▶ **Directions**
From the records below, extract only the lines running from the line with "by simp [State.spireError]" to the line with "by simp [State.spireTake]", both lines included, reproducing them exactly.

▶ **Collected data entries**
+===+
/-! ### `State.takeIn`, field by field -/

@[simp] theorem State.takeIn_bare (sh : Nat) (e : Bool) (c : Nat) (b : List Byte) : (s.takeIn sh e c b).bare = s.bare := (State.takeIn_keeps s sh e c b).bare
@[simp] theorem State.takeIn_now (sh : Nat) (e : Bool) (c : Nat) (b : List Byte) : (s.takeIn sh e c b).now = s.now := (State.takeIn_keeps s sh e c b).now
@[simp] theorem State.takeIn_pending (sh : Nat) (e : Bool) (c : Nat) (b : List Byte) : (s.takeIn sh e c b).pending = s.pending := State.pending_of_bare (State.takeIn_bare s sh e c b)
@[simp] theorem State.takeIn_freeCount (sh : Nat) (e : Bool) (c : Nat) (b : List Byte) : (s.takeIn sh e c b).freeCount = s.freeCount := State.freeCount_of_bare (State.takeIn_bare s sh e c b)
@[simp] theorem State.takeIn_bootDict (sh : Nat) (e : Bool) (c : Nat) (b : List Byte) : (s.takeIn sh e c b).bootDict = s.bootDict := State.bootDict_of_bare (State.takeIn_bare s sh e c b)
@[simp] theorem State.takeIn_changes (sh : Nat) (e : Bool) (c : Nat) (b : List Byte) : (s.takeIn sh e c b).changes = s.changes := State.changes_of_bare (State.takeIn_bare s sh e c b)
@[simp] theorem State.takeIn_fuses (sh : Nat) (e : Bool) (c : Nat) (b : List Byte) : (s.takeIn sh e c b).fuses = s.fuses := State.fuses_of_bare (State.takeIn_bare s sh e c b)
@[simp] theorem State.takeIn_txns (sh : Nat) (e : Bool) (c : Nat) (b : List Byte) : (s.takeIn sh e c b).txns = s.txns := State.txns_of_bare (State.takeIn_bare s sh e c b)
@[simp] theorem State.takeIn_lateStores (sh : Nat) (e : Bool) (c : Nat) (b : List Byte) : (s.takeIn sh e c b).lateStores = s.lateStores := State.lateStores_of_bare (State.takeIn_bare s sh e c b)
@[simp] theorem State.takeIn_txnStats (sh : Nat) (e : Bool) (c : Nat) (b : List Byte) : (s.takeIn sh e c b).txnStats = s.txnStats := State.txnStats_of_bare (State.takeIn_bare s sh e c b)
@[simp] theorem State.takeIn_quietDue (sh : Nat) (e : Bool) (c : Nat) (b : List Byte) : (s.takeIn sh e c b).quietDue = s.quietDue := State.quietDue_of_bare (State.takeIn_bare s sh e c b)
@[simp] theorem State.takeIn_nextTxn (sh : Nat) (e : Bool) (c : Nat) (b : List Byte) : (s.takeIn sh e c b).nextTxn = s.nextTxn := State.nextTxn_of_bare (State.takeIn_bare s sh e c b)
@[simp] theorem State.takeIn_nextOrder (sh : Nat) (e : Bool) (c : Nat) (b : List Byte) : (s.takeIn sh e c b).nextOrder = s.nextOrder := State.nextOrder_of_bare (State.takeIn_bare s sh e c b)
@[simp] theorem State.takeIn_txq (sh : Nat) (e : Bool) (c : Nat) (b : List Byte) : (s.takeIn sh e c b).txq = s.txq := State.txq_of_bare (State.takeIn_bare s sh e c b)
@[simp] theorem State.takeIn_waitingReplies (sh : Nat) (e : Bool) (c : Nat) (b : List Byte) : (s.takeIn sh e c b).waitingReplies = s.waitingReplies := State.waitingReplies_of_bare (State.takeIn_bare s sh e c b)
@[simp] theorem State.takeIn_unknownErrors (sh : Nat) (e : Bool) (c : Nat) (b : List Byte) : (s.takeIn sh e c b).unknownErrors = s.unknownErrors := State.unknownErrors_of_bare (State.takeIn_bare s sh e c b)
@[simp] theorem State.takeIn_bootNonce (sh : Nat) (e : Bool) (c : Nat) (b : List Byte) : (s.takeIn sh e c b).bootNonce = s.bootNonce := State.bootNonce_of_bare (State.takeIn_bare s sh e c b)
@[simp] theorem State.takeIn_moduleKey (sh : Nat) (e : Bool) (c : Nat) (b : List Byte) : (s.takeIn sh e c b).moduleKey = s.moduleKey := State.moduleKey_of_bare (State.takeIn_bare s sh e c b)
@[simp] theorem State.takeIn_trngKind (sh : Nat) (e : Bool) (c : Nat) (b : List Byte) : (s.takeIn sh e c b).trngKind = s.trngKind := State.trngKind_of_bare (State.takeIn_bare s sh e c b)
@[simp] theorem State.takeIn_trngTick (sh : Nat) (e : Bool) (c : Nat) (b : List Byte) : (s.takeIn sh e c b).trngTick = s.trngTick := State.trngTick_of_bare (State.takeIn_bare s sh e c b)
@[simp] theorem State.takeIn_eth (sh : Nat) (e : Bool) (c : Nat) (b : List Byte) : (s.takeIn sh e c b).eth = s.eth := State.eth_of_bare (State.takeIn_bare s sh e c b)
@[simp] theorem State.takeIn_spire (sh : Nat) (e : Bool) (c : Nat) (b : List Byte) : (s.takeIn sh e c b).spire = s.spire := State.spire_of_bare (State.takeIn_bare s sh e c b)
@[simp] theorem State.takeIn_power (sh : Nat) (e : Bool) (c : Nat) (b : List Byte) : (s.takeIn sh e c b).power = s.power := State.power_of_bare (State.takeIn_bare s sh e c b)
@[simp] theorem State.takeIn_pins (sh : Nat) (e : Bool) (c : Nat) (b : List Byte) : (s.takeIn sh e c b).pins = s.pins := State.pins_of_bare (State.takeIn_bare s sh e c b)
@[simp] theorem State.takeIn_safe (sh : Nat) (e : Bool) (c : Nat) (b : List Byte) : (s.takeIn sh e c b).safe = s.safe := State.safe_of_bare (State.takeIn_bare s sh e c b)
@[simp] theorem State.takeIn_sweep (sh : Nat) (e : Bool) (c : Nat) (b : List Byte) : (s.takeIn sh e c b).sweep = s.sweep := State.sweep_of_bare (State.takeIn_bare s sh e c b)
@[simp] theorem State.takeIn_store (sh : Nat) (e : Bool) (c : Nat) (b : List Byte) : (s.takeIn sh e c b).store = s.store := State.store_of_bare (State.takeIn_bare s sh e c b)
@[simp] theorem State.takeIn_rtc (sh : Nat) (e : Bool) (c : Nat) (b : List Byte) : (s.takeIn sh e c b).rtc = s.rtc := State.rtc_of_bare (State.takeIn_bare s sh e c b)
@[simp] theorem State.takeIn_belfry (sh : Nat) (e : Bool) (c : Nat) (b : List Byte) : (s.takeIn sh e c b).belfry = s.belfry := (State.takeIn_keeps s sh e c b).belfry
@[simp] theorem State.takeIn_bootEvents (sh : Nat) (e : Bool) (c : Nat) (b : List Byte) : (s.takeIn sh e c b).bootEvents = s.bootEvents := State.bootEvents_of_bare (State.takeIn_bare s sh e c b)
@[simp] theorem State.takeIn_banks (sh : Nat) (e : Bool) (c : Nat) (b : List Byte) : (s.takeIn sh e c b).banks = s.banks := State.banks_of_bare (State.takeIn_bare s sh e c b)
@[simp] theorem State.takeIn_quads (sh : Nat) (e : Bool) (c : Nat) (b : List Byte) : (s.takeIn sh e c b).quads = s.quads := State.quads_of_bare (State.takeIn_bare s sh e c b)
@[simp] theorem State.takeIn_ports (sh : Nat) (e : Bool) (c : Nat) (b : List Byte) : (s.takeIn sh e c b).ports = s.ports := State.ports_of_bare (State.takeIn_bare s sh e c b)
@[simp] theorem State.takeIn_rounds (sh : Nat) (e : Bool) (c : Nat) (b : List Byte) : (s.takeIn sh e c b).rounds = s.rounds := State.rounds_of_bare (State.takeIn_bare s sh e c b)
@[simp] theorem State.takeIn_plans (sh : Nat) (e : Bool) (c : Nat) (b : List Byte) : (s.takeIn sh e c b).plans = s.plans := State.plans_of_bare (State.takeIn_bare s sh e c b)
@[simp] theorem State.takeIn_tags (sh : Nat) (e : Bool) (c : Nat) (b : List Byte) : (s.takeIn sh e c b).tags = s.tags := State.tags_of_bare (State.takeIn_bare s sh e c b)
@[simp] theorem State.takeIn_coex (sh : Nat) (e : Bool) (c : Nat) (b : List Byte) : (s.takeIn sh e c b).coex = s.coex := State.coex_of_bare (State.takeIn_bare s sh e c b)
@[simp] theorem State.takeIn_hsbErrors (sh : Nat) (e : Bool) (c : Nat) (b : List Byte) : (s.takeIn sh e c b).hsbErrors = s.hsbErrors := State.hsbErrors_of_bare (State.takeIn_bare s sh e c b)
@[simp] theorem State.takeIn_ldpc (sh : Nat) (e : Bool) (c : Nat) (b : List Byte) : (s.takeIn sh e c b).ldpc = s.ldpc := State.ldpc_of_bare (State.takeIn_bare s sh e c b)
@[simp] theorem State.takeIn_timers (sh : Nat) (e : Bool) (c : Nat) (b : List Byte) : (s.takeIn sh e c b).timers = s.timers := State.timers_of_bare (State.takeIn_bare s sh e c b)
@[simp] theorem State.takeIn_hfPorts (sh : Nat) (e : Bool) (c : Nat) (b : List Byte) : (s.takeIn sh e c b).hfPorts = s.hfPorts := State.hfPorts_of_bare (State.takeIn_bare s sh e c b)
@[simp] theorem State.takeIn_hfTx (sh : Nat) (e : Bool) (c : Nat) (b : List Byte) : (s.takeIn sh e c b).hfTx = s.hfTx := State.hfTx_of_bare (State.takeIn_bare s sh e c b)
@[simp] theorem State.takeIn_caps (sh : Nat) (e : Bool) (c : Nat) (b : List Byte) : (s.takeIn sh e c b).caps = s.caps := State.caps_of_bare (State.takeIn_bare s sh e c b)
@[simp] theorem State.takeIn_meters (sh : Nat) (e : Bool) (c : Nat) (b : List Byte) : (s.takeIn sh e c b).meters = s.meters := State.meters_of_bare (State.takeIn_bare s sh e c b)
@[simp] theorem State.takeIn_savedMeters (sh : Nat) (e : Bool) (c : Nat) (b : List Byte) : (s.takeIn sh e c b).savedMeters = s.savedMeters := State.savedMeters_of_bare (State.takeIn_bare s sh e c b)
@[simp] theorem State.takeIn_classes (sh : Nat) (e : Bool) (c : Nat) (b : List Byte) : (s.takeIn sh e c b).classes = s.classes := State.classes_of_bare (State.takeIn_bare s sh e c b)
@[simp] theorem State.takeIn_journals (sh : Nat) (e : Bool) (c : Nat) (b : List Byte) : (s.takeIn sh e c b).journals = s.journals := State.journals_of_bare (State.takeIn_bare s sh e c b)
@[simp] theorem State.takeIn_groups (sh : Nat) (e : Bool) (c : Nat) (b : List Byte) : (s.takeIn sh e c b).groups = s.groups := State.groups_of_bare (State.takeIn_bare s sh e c b)
@[simp] theorem State.takeIn_unresolved (sh : Nat) (e : Bool) (c : Nat) (b : List Byte) : (s.takeIn sh e c b).unresolved = s.unresolved := State.unresolved_of_bare (State.takeIn_bare s sh e c b)
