@[simp] theorem State.neighbourSolicitation_pending (target : List Byte) : (s.neighbourSolicitation target).pending = s.pending := by
  simp [State.neighbourSolicitation]

@[simp] theorem State.routerAdvertisement_pending (router : List Byte) (lifetime : Nat) (pfx : List Byte) (valid : Nat) :
    (s.routerAdvertisement router lifetime pfx valid).pending = s.pending := by
  simp [State.routerAdvertisement]

@[simp] theorem State.echoRequest_pending (target : List Byte) : (s.echoRequest target).pending = s.pending := by simp [State.echoRequest]
@[simp] theorem State.ethDiscarded_pending (why : Nat) : (s.ethDiscarded why).pending = s.pending := by simp [State.ethDiscarded]
@[simp] theorem State.setPlca_pending (new : Nat) : (s.setPlca new).pending = s.pending := by simp [State.setPlca]
@[simp] theorem State.ethUp_pending (speed : Nat) : (s.ethUp speed).pending = s.pending := by simp [State.ethUp]
@[simp] theorem State.ethDown_pending (cause : Nat) : (s.ethDown cause).pending = s.pending := by simp [State.ethDown]
@[simp] theorem State.ethStart_pending : s.ethStart.pending = s.pending := by simp [State.ethStart]
@[simp] theorem State.ethEnabled_pending (on : Bool) : (s.ethEnabled on).pending = s.pending := by simp [State.ethEnabled]
@[simp] theorem State.plcaChanged_pending : s.plcaChanged.pending = s.pending := by simp [State.plcaChanged]
@[simp] theorem State.plcaLost_pending : s.plcaLost.pending = s.pending := by simp [State.plcaLost]
@[simp] theorem State.plcaBeacon_pending : s.plcaBeacon.pending = s.pending := by simp [State.plcaBeacon]

@[simp] theorem State.mdioPoll_pending (id reg1 reg5 reg10 : Nat) : (s.mdioPoll id reg1 reg5 reg10).pending = s.pending := by
  simp -implicitDefEqProofs [State.mdioPoll]

/-! ### The Spire link (chapter 13) -/

@[simp] theorem State.spireError_pending (kind : Nat) : (s.spireError kind).pending = s.pending := by simp [State.spireError]
@[simp] theorem State.spireAssemble_pending (x : SpireIn) : (s.spireAssemble x).pending = s.pending := by simp [State.spireAssemble]
@[simp] theorem State.spireFragment_pending (x : SpireIn) : (s.spireFragment x).pending = s.pending := by simp [State.spireFragment]
@[simp] theorem State.spireTake_pending (x : SpireIn) : (s.spireTake x).pending = s.pending := by simp [State.spireTake]

@[simp] theorem State.transferEnd_pending (edges : Nat) (register : List Byte) : (s.transferEnd edges register).pending = s.pending := by
  fun_cases State.transferEnd <;> simp +zetaDelta

@[simp] theorem State.loadOutbound_pending : s.loadOutbound.pending = s.pending := by simp [State.loadOutbound]
@[simp] theorem State.spireDown_pending (cause : Nat) : (s.spireDown cause).pending = s.pending := by simp [State.spireDown]
@[simp] theorem State.spireTimeout_pending : s.spireTimeout.pending = s.pending := by simp [State.spireTimeout]
@[simp] theorem State.spireEnabled_pending (on : Bool) : (s.spireEnabled on).pending = s.pending := by simp [State.spireEnabled]

@[simp] theorem State.frameTransmitted_pending (link collisions : Nat) : (s.frameTransmitted link collisions).pending = s.pending := by
  fun_cases State.frameTransmitted
  case case4 h _ => simp [State.popFrame_pending h]
  case case5 h _ _ => simp [State.popFrame_pending h]
  all_goals rfl

/-! ### Power and resets (chapter 20) -/

@[simp] theorem State.boxOnly_pending (code : Nat) (detail : List Nat) : (s.boxOnly code detail).pending = s.pending := by simp [State.boxOnly]
@[simp] theorem State.atBoot_pending (code : Nat) (detail : List Nat) : (s.atBoot code detail).pending = s.pending := by simp [State.atBoot]
@[simp] theorem State.startPowerUp_pending : s.startPowerUp.pending = s.pending := by simp [State.startPowerUp]
@[simp] theorem State.thermalReading_pending (temps : List Int) : (s.thermalReading temps).pending = s.pending := by simp [State.thermalReading]
@[simp] theorem State.railUp_pending : s.railUp.pending = s.pending := by simp [State.railUp]
@[simp] theorem State.internalReleased_pending : s.internalReleased.pending = s.pending := by simp [State.internalReleased]
@[simp] theorem State.holdLogic_pending (trigger cause : Nat) : (s.holdLogic trigger cause).pending = s.pending := by simp [State.holdLogic]
@[simp] theorem State.tornGroup_pending : s.tornGroup.pending = s.pending := by fun_cases State.tornGroup <;> simp
@[simp] theorem State.shutdown_pending (trigger cause : Nat) : (s.shutdown trigger cause).pending = s.pending := by simp [State.shutdown]
@[simp] theorem State.shutdownEnds_pending : s.shutdownEnds.pending = s.pending := by simp [State.shutdownEnds]
@[simp] theorem State.powerDownStep_pending : s.powerDownStep.pending = s.pending := by simp [State.powerDownStep]
@[simp] theorem State.collapse_pending (rail mv : Nat) : (s.collapse rail mv).pending = s.pending := by simp [State.collapse]
@[simp] theorem State.supplyReturns_pending : s.supplyReturns.pending = s.pending := by simp [State.supplyReturns]
@[simp] theorem State.vpaLow_pending (mv : List Nat) : (s.vpaLow mv).pending = s.pending := by simp [State.vpaLow]
@[simp] theorem State.resetNLow_pending : s.resetNLow.pending = s.pending := by simp [State.resetNLow]
@[simp] theorem State.refclkLost_pending : s.refclkLost.pending = s.pending := by simp -implicitDefEqProofs [State.refclkLost]
@[simp] theorem State.refclkReturned_pending : s.refclkReturned.pending = s.pending := by simp [State.refclkReturned]
@[simp] theorem State.supervisor_pending : s.supervisor.pending = s.pending := by simp [State.supervisor]
@[simp] theorem State.hardLimit_pending (sensor : Nat) (temp : Int) : (s.hardLimit sensor temp).pending = s.pending := by simp [State.hardLimit]
@[simp] theorem State.activationStart_pending : s.activationStart.pending = s.pending := by fun_cases State.activationStart <;> simp
@[simp] theorem State.trialExpired_pending : s.trialExpired.pending = s.pending := by simp [State.trialExpired]
@[simp] theorem State.tornPage_pending (page op : Nat) : (s.tornPage page op).pending = s.pending := by simp [State.tornPage]
@[simp] theorem State.chooseImage_pending : s.chooseImage.pending = s.pending := by simp [State.chooseImage]
@[simp] theorem State.restart_pending (phase1 straps : Nat) : (s.restart phase1 straps).pending = s.pending := by simp [State.restart]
+===+
▶ **Solution for this task**
@[simp] theorem State.spireError_pending (kind : Nat) : (s.spireError kind).pending = s.pending := by simp [State.spireError]
@[simp] theorem State.spireAssemble_pending (x : SpireIn) : (s.spireAssemble x).pending = s.pending := by simp [State.spireAssemble]
@[simp] theorem State.spireFragment_pending (x : SpireIn) : (s.spireFragment x).pending = s.pending := by simp [State.spireFragment]
@[simp] theorem State.spireTake_pending (x : SpireIn) : (s.spireTake x).pending = s.pending := by simp [State.spireTake]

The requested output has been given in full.